In my congratulatory message to a dear young couple celebrating their wedding anniversary, I interjected – keep your humor, for love thrives in humor.

What exactly is humor? Among many of Merriam Webster’s definitions of humor are:

“That quality which appeals to a sense of the ludicrous or absurdly incongruous.”
“The mental faculty of discovering, expressing, or appreciating the ludicrous or absurdly incongruous: the ability to be funny or to be amused by things that are funny.”

From your own life experiences, how would you characterize humor?

My take on humor: It is the ability to find light where it’s dreary; to seek lightheartedness over dark oppression; to turn the dangerously serious to a calming peace; to laugh at the right time without harm to others; to laugh at oneself not from embarrassment but from sheer good nature; to bring out what’s funny without insult or ridicule; to genuinely smile when all else looks glum; to find the beautiful behind the ugly and pull out what is decent and pure.

You don’t need a bag of tricks to show humor, nor a book of jokes to study for entertaining others. Sometimes, you don’t need to point to the very obvious to elicit a laugh, but to unveil what is delightful and unobtrusive to bring pleasure. Humor can be subtle. It doesn’t have to ring loud bells like a corny joke – although that can be all right, too. A humorous comment may not earn a raucous guffaw or a cowboy slap on the lap, but a mere smile or an acknowledging nod. But surely, that comment must have added cheer to the atmosphere.

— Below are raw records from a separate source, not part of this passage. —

-- ==== Sys2Proof/WellFormed.lean ====
section
/-!
DEFINITION. Which commands are well formed: the numbers of pages, lanes, ports, slices, sectors and other objects lie in
the ranges of the largest variant (R1), an access is word-aligned, a request carries the payload that its length says.
An ill-formed command has no counterpart outside the model; the machine takes it all the same.
-/
namespace Sys2Proof

/-- A request as a page window or the SMBus channel can latch it (R46, R49, R80): the payload has the words that LEN
counts, as far as the record reaches. -/
def NcsReq.wf (r : NcsReq) : Bool :=
  decide (r.page ≤ 65) && decide (r.tag < 256) && decide (r.rsv < 128) && decide (r.len < 2 ^ 32)
    && decide (r.payload.length = min r.len 254) && decide (r.buf.length ≤ 2 ^ 24)

/-- Windows 1 to 64 belong to the virtual functions (R40). -/
def Window.wf : Window → Bool
  | .vf n => decide (1 ≤ n) && decide (n ≤ 64)
  | .pf => true
  | .bar2 => true

/-- A well-formed command. -/
def Instr.wf : Instr → Bool
  | .tickBoundary lanes => lanes.all (fun x => decide (x.key < 128))
  | .ncsDoorbellWrite page _ => decide (page ≤ 64)
  | .requestPickup buf => decide (buf.length ≤ 2 ^ 24)
  | .ncsEvtHeadWrite page _ => decide (page ≤ 64)
  | .ncsEvtLostRead page => decide (page ≤ 64)
  | .ncsIrqMaskWrite page _ => decide (page ≤ 64)
  | .irqCtlWrite _ => true
  | .irqCoalesceExpiry vec => decide (vec ≤ 65)
  | .irqTestFire _ => true
  | .registerWrite win off _ => win.wf && off % 4 == 0
  | .pageHwBusyAnswer page => decide (page ≤ 65)
  | .haltedRequestAnswer page => decide (page ≤ 65)
  | .sbRestartComplete => true
  | .smbBlockWrite words _ => decide (1 ≤ words.length) && decide (words.length ≤ 16)
  | .smbBlockRead => true
  | .smbReadByte => true
  | .smbAddressMatchWake _ => true
  | .ncsPing r => r.wf
  | .ncsGetInfo r => r.wf
  | .ncsSetExpert r => r.wf
  | .ncsSetEvtMask r => r.wf
  | .ncsRingReset r => r.wf
  | .sysGetState r => r.wf
  | .sysSetMode r => r.wf
  | .sysSleep r => r.wf
  | .sysReset r => r.wf
  | .sysResetTrigger => true
  | .sysMgmtRestart r => r.wf
  | .sysAdvanceLife r => r.wf
  | .lifeOtpWriteDone => true
  | .sysClearConfig r => r.wf
  | .sysRecalibrate r => r.wf
  | .recalSliceTestDone _ => true
  | .recalDroopPhaseEnd => true
  | .mainPowerLoss => true
  | .mainPowerReturn _ => true
  | .rstNReset => true
  | .wakeNWake _ => true
  | .rtcAlarmWake => true
  | .aoColdStart => true
  | .startSequence _ => true
  | .modeEntry _ => true
  | .perstNRelease => true
  | .pcieHotReset => true
  | .vfFlr vf => decide (1 ≤ vf) && decide (vf ≤ 64)
  | .dormantReached => true
  | .clientFrameReceive port _ _ _ => decide (port < 64)
  | .lineFrameReceive port _ _ _ => decide (port < 64)
  | .rxIcvVerdict _ => true
  | .contextFetchDone sa => decide (sa < 1048576)
  | .contextLoadDone slice sa => decide (slice < 144) && decide (sa < 1048576)
  | .reorderRelease _ => true
  | .egressSelect port _ => decide (port < 128)
  | .ruleSwap sector => decide (sector < 4)
  | .fmPortBind r => r.wf
  | .fmPortUnbind r => r.wf
  | .fmSecyCreate r => r.wf
  | .fmSecySet r => r.wf
  | .fmSecyDelete r => r.wf
  | .fmScCreate r => r.wf
  | .fmScDelete r => r.wf
  | .fmStatsGet r => r.wf
  | .fmPtpSet r => r.wf
  | .fmBypassSet r => r.wf
  | .fmPnThresholdSet r => r.wf
  | .fmRuleWrite r => r.wf
  | .fmRuleRead r => r.wf
  | .fmRuleCommit r => r.wf
  | .esurdelFrameTransmit laneType clients misses _ => decide (laneType ≤ 3) && clients.all (fun x => decide (x.port < 64))
       && misses.skips.all (fun x => decide (x < 64)) && misses.faults.all (fun x => decide (x < 64))
  | .esurdelFrameReceive lane _ bytes _ _ => decide (lane < 64) && decide (bytes.length = 8192)
  | .barExpiry lane _ => decide (lane < 64)
  | .sheafRelease sheaf fc _ => decide (sheaf < 1024) && decide (fc < 2 ^ 48)
  | .txSuperframeBoundary laneType => decide (laneType ≤ 3)
  | .rxSuperframeBoundary sheaf _ => decide (sheaf < 1024)
  | .lmPortEnable r => r.wf
  | .lmPortDisable r => r.wf
  | .lmSheafCreate r => r.wf
  | .lmSheafDelete r => r.wf
  | .lmClientMap r => r.wf
  | .lmClientUnmap r => r.wf
  | .lmLaneStatus r => r.wf
  | .lmTraceSet r => r.wf
  | .lmTraceGet r => r.wf
  | .lmDescWrite r => r.wf
  | .lmDescRead r => r.wf
  | .lmDescCommit r => r.wf
  | .lmHuntWrite r => r.wf
  | .lmHuntRead r => r.wf
  | .lmTestMode r => r.wf
  | .losDeclare lane => decide (lane.val < 64)
  | .losClear lane => decide (lane.val < 64)
  | .lolClear lane => decide (lane.val < 64)
  | .lofDeclare lane => decide (lane.val < 64)
  | .lofClear lane => decide (lane.val < 64)
  | .losfDeclare lane => decide (lane.val < 64)
  | .loaDeclare lane => decide (lane.val < 64)
  | .loaClear lane => decide (lane.val < 64)
  | .secondsBoundary _ => true
  | .lmDefectGet r => r.wf
  | .lmPmGet r => r.wf
  | .lmDefectParamWrite r => r.wf
  | .lmDefectParamRead r => r.wf
  | .lmMaintSet r => r.wf
  | .shadowRecomputeDone slice _ => decide (slice < 144)
  | .shadowArbitrationDone slice _ _ => decide (slice < 144)
  | .sidingTakeoverDone siding => decide (siding < 144)
  | .maskExpanderReseed slice => decide (slice < 144)
  | .contextRerandomise slice => decide (slice < 144)
  | .drbgReseed => true
  | .entropyTestFail source _ => decide (source ≤ 1)
  | .sourceStartupTestDone source _ => decide (source ≤ 1)
  | .drbgReseedLimit => true
  | .bulkJobDone page tag _ => decide (page ≤ 64) && decide (tag < 256)
  | .sliceStatus r => r.wf
  | .sliceMap r => r.wf
  | .rngStatus r => r.wf
  | .bulkSubmit r => r.wf
  | .bulkCancel r => r.wf
  | .sliceTest r => r.wf
  | .sliceTestDone slice _ => decide (slice < 144)
  | .sliceShadowSet r => r.wf
  | .saInstall r => r.wf
  | .saDestroy r => r.wf
  | .saSetEncoding r => r.wf
  | .saStatus r => r.wf
  | .kcSchedule r => r.wf
  | .kcCancel r => r.wf
  | .kcChainCreate r => r.wf
  | .kcChainDelete r => r.wf
  | .kaPeerSet r => r.wf
  | .kaStart r => r.wf
  | .kaStatus r => r.wf
  | .kcParamWrite r => r.wf
  | .kcParamRead r => r.wf
  | .kcRekeyAll r => r.wf
  | .kcPreload _ _ => true
  | .kcSwitch _ _ => true
  | .saRetireTx sa _ => decide (sa < 1048576)
  | .saRetireRx sa _ => decide (sa < 1048576)
  | .kcSchedLate sa _ => decide (sa < 1048576)
  | .chainPeriodSwitch obj _ => decide (obj < 2 ^ 20)
  | .chainDeriveDone obj => decide (obj < 2 ^ 20)
  | .rekeyAllNextReady => true
  | .saIndexFree sa => decide (sa < 1048576)
  | .kaInitReceive port _ => decide (port < 64)
  | .kaRespReceive port _ => decide (port < 64)
  | .kaFinReceive port _ => decide (port < 64)
  | .kaDoneReceive port _ => decide (port < 64)
  | .kaAbortReceive port _ => decide (port < 64)
  | .kaRetransmit peer => decide (peer < 64)
  | .dspGroupGet r => r.wf
  | .dspPlaceGet r => r.wf
  | .dspStatsGet r => r.wf
  | .dspHintSet r => r.wf
  | .dspHintGet r => r.wf
  | .dspTableWrite r => r.wf
  | .dspTableRead r => r.wf
  | .dspTableCommit r => r.wf
  | .dspTableSwap => true
  | .dspParamWrite r => r.wf
  | .dspParamRead r => r.wf
  | .stripeWidthChange obj => decide (obj < 2 ^ 20)
  | .moveStart _ => true
  | .moveSwitchover _ => true
  | .moveDrainComplete _ => true
  | .droopReliefStart sector => decide (sector < 4)
  | .droopReliefEnd sector => decide (sector < 4)
  | .sliceIdlePowerDown slice => decide (slice < 144)
  | .domainPowerUpDone domain => decide (domain.val < 312)
  | .grnStatus r => r.wf
  | .grnRegionGet r => r.wf
  | .grnChannelGet r => r.wf
  | .grnFaultLog r => r.wf
  | .grnHaltRecord r => r.wf
  | .grnRekey r => r.wf
  | .grnEpochLimit region => decide (region < 6)
  | .grnRekeyDone => true
  | .grnRetire r => r.wf
  | .retireDrainEnd => true
  | .retireMigrateDone => true
  | .retireOtpDone => true
  | .grnRegionSet r => r.wf
  | .grnParamWrite r => r.wf
  | .grnParamRead r => r.wf
  | .grnScrub _ => true
  | .pathPairCreate r => r.wf
  | .pathPairDelete r => r.wf
  | .pathStatus r => r.wf
  | .pathRequest r => r.wf
  | .pathPrioritySet r => r.wf
  | .pathProfileWrite r => r.wf
  | .pathProfileRead r => r.wf
  | .claimFrameSend pair => decide (pair.val < 32)
  | .claimFrameReceive port _ _ => decide (port < 64)
  | .claimMissExpiry pair path => decide (pair < 32) && decide (path.val ≤ 1)
  | .pathGuardExpiry pair path => decide (pair < 32) && decide (path ≤ 1)
  | .holdoffExpiry pair => decide (pair.val < 32)
  | .yardRelease pair _ _ _ => decide (pair < 32)
  | .fastHoldExpiry pair => decide (pair.val < 32)
  | .schShapeSet r => r.wf
  | .schClassSet r => r.wf
  | .schStatsGet r => r.wf
  | .schSampleGet r => r.wf
  | .schTtStatus r => r.wf
  | .schQueueWrite r => r.wf
  | .schQueueRead r => r.wf
  | .schTtWrite r => r.wf
  | .schTtRead r => r.wf
  | .schTtCommit r => r.wf
  | .ttEntryBoundary port _ => decide (port < 64)
  | .ttSwap port _ => decide (port < 64)
  | .queueSample _ => true
  | .timeGet r => r.wf
  | .timeStep r => r.wf
  | .timeStepApply => true
  | .timeRateSet r => r.wf
  | .timePtpSend r => r.wf
  | .ptpSendDepart side port _ => decide (side ≤ 1) && decide (port < 64)
  | .timePtpRecv r => r.wf
  | .timeCaptureSet r => r.wf
  | .timePpsSet r => r.wf
  | .timeTodGet r => r.wf
  | .timeModelSet r => r.wf
  | .timeRearm r => r.wf
  | .timeRearmApply => true
  | .timeDelaySet r => r.wf
  | .timeDelayGet r => r.wf
  | .timeRefSet r => r.wf
  | .nativeAlarmFire _ => true
  | .alarm32Fire _ => true
  | .tuCtlSnap _ => true
  | .tuAlarmArmWrite _ => true
  | .tuAlarm32ArmWrite _ => true
  | .tuAlarmValueWrite off _ => off % 4 == 0
  | .tuTxqIdRead => true
  | .tuTxqOvfClear _ => true
  | .ppsInEdge _ _ => true
  | .todMessageReceive _ _ => true
  | .todMessageSend _ => true
  | .turefLost => true
  | .turefRestored source => decide (1 ≤ source) && decide (source ≤ 2)
  | .dliveUpdate side dir lane _ => decide (side ≤ 1) && decide (dir ≤ 1) && decide (lane < 64)
  | .portConfig r => r.wf
  | .portDelete r => r.wf
  | .laneStatus r => r.wf
  | .laneRetrain r => r.wf
  | .portFallow r => r.wf
  | .laneTestSet r => r.wf
  | .laneTestGet r => r.wf
  | .laneSeqWrite r => r.wf
  | .laneSeqRead r => r.wf
  | .laneTxeqSet r => r.wf
  | .laneAdaptSet r => r.wf
  | .laneStageSuccess side lane fom _ => decide (side ≤ 1) && decide (lane < 64) && decide (fom ≤ 1023)
  | .laneStageTimeout side lane => decide (side ≤ 1) && decide (lane.val < 64)
  | .signalDetectLost side lane => decide (side ≤ 1) && decide (lane < 64)
  | .signalDetectReturn side lane => decide (side ≤ 1) && decide (lane < 64)
  | .laneLockLost side lane => decide (side ≤ 1) && decide (lane < 64)
  | .adaptStep side lane fom => decide (side ≤ 1) && decide (lane < 64) && decide (fom ≤ 1023)
  | .jtagInstructionLoad code => decide (code < 256)
  | .tapReset => true
  | .ksIdentityGet r => r.wf
  | .ksSealSubmit r => r.wf
  | .ksSealProcess _ => true
  | .ksSlotInfo r => r.wf
  | .ksCounterGet r => r.wf
  | .ksDerive r => r.wf
  | .ksSlotFree r => r.wf
  | .ksAttest r => r.wf
  | .ksProvision r => r.wf
  | .ksCredentialSet r => r.wf
  | .keyShareRemask => true
  | .pkeRun r => r.wf
  | .pkeJobStart => true
  | .pkeJobDone _ _ _ => true
  | .pkeAbort r => r.wf
  | .pkeStatus r => r.wf
  | .pkeWipe r => r.wf
  | .pkePowerDown => true
  | .tamperSourceFire source _ _ => decide (source < 12)
  | .tamperSecondDecision _ _ _ _ => true
  | .detectorSelfTest _ => true
  | .tamperLogCopy => true
  | .unlockNonceExpiry => true
  | .tampEventRead => true
  | .tampStatusGet r => r.wf
  | .tampLogGet r => r.wf
  | .tampNonceGet r => r.wf
  | .tampUnlock r => r.wf
  | .tampResponseSet r => r.wf
  | .tampTest r => r.wf
  | .fwStatus r => r.wf
  | .fwUpdate r => r.wf
  | .fwRecallWriteDone _ => true
  | .fwImageWriteDone _ _ => true
  | .fwConfirm r => r.wf
  | .fwAutoConfirm => true
  | .fwConfirmOtpDone => true
  | .fwRevert r => r.wf
  | .fwProbationExpiry => true
  | .fwRestoreDone => true
  | .pwrStatus r => r.wf
  | .pwrDomainGet r => r.wf
  | .pwrCurveWrite r => r.wf
  | .pwrCurveRead r => r.wf
  | .pwrCurveCommit r => r.wf
  | .pwrCurveSwap => true
  | .pwrThermSet r => r.wf
  | .stretchRise sector readings _ => decide (sector < 4) && readings.length == 16
  | .stretchFall sector readings _ => decide (sector < 4) && readings.length == 16
  | .sensorTrim readings => readings.all (fun x => decide (x.sector < 4) && decide (x.sensor < 16))
  | .sensorOutOfService sector sensor => decide (sector < 4) && decide (sensor < 16)
  | .thermalRead _ _ _ => true
  | .telSlotGet r => r.wf
  | .telSnapInfo r => r.wf
  | .snapshotLatch => true
  | .snapshotWritten _ => true
  | .pcfSnapNowWrite _ => true
  | .pcfSnapEnWrite _ => true
  | .pcfRingRdWrite _ => true
  | .dmaStartWrite ch _ => decide (ch < 8)
  | .dmaStopWrite ch _ => decide (ch < 8)
  | .dmaChannelRun _ _ => true
  | .dmaChannelDone ch => decide (ch < 8)
  | .vddAoVbatLoss => true
  | .lrefLoss => true
  | .railDip lanes _ => lanes.all (fun x => decide (x < 128))
  | .tamperConditionCleared source => decide (source < 12)
  | .ppsOutPulseEnd _ => true
  | .fwStaged => true
  | .provisioningOtpWriteDone => true

end Sys2Proof
end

The recipient of humor is as integral as the giver. When I hinted to the couple in my wedding anniversary message that “love thrives in humor” – I meant that the initiator of the humor is happy when humor is received well. So, in a relationship where details and circumstances of each day can test patience and tolerance, and human tendencies seek to self-gratify, the gift of humor can clear up the webs that obstruct understanding. You mulch on the petty as well as resolute stuff and clear the path where love thrives and endures.

Humor comes from wit, and wit comes from wisdom. It is a gift that anyone can have, to instill in one’s disposition like an automatic mechanism that flies off its handle especially when most needed, like sunshine for the rainy days. It is the comical moments of life that add delight to the days and sparkles to the memories.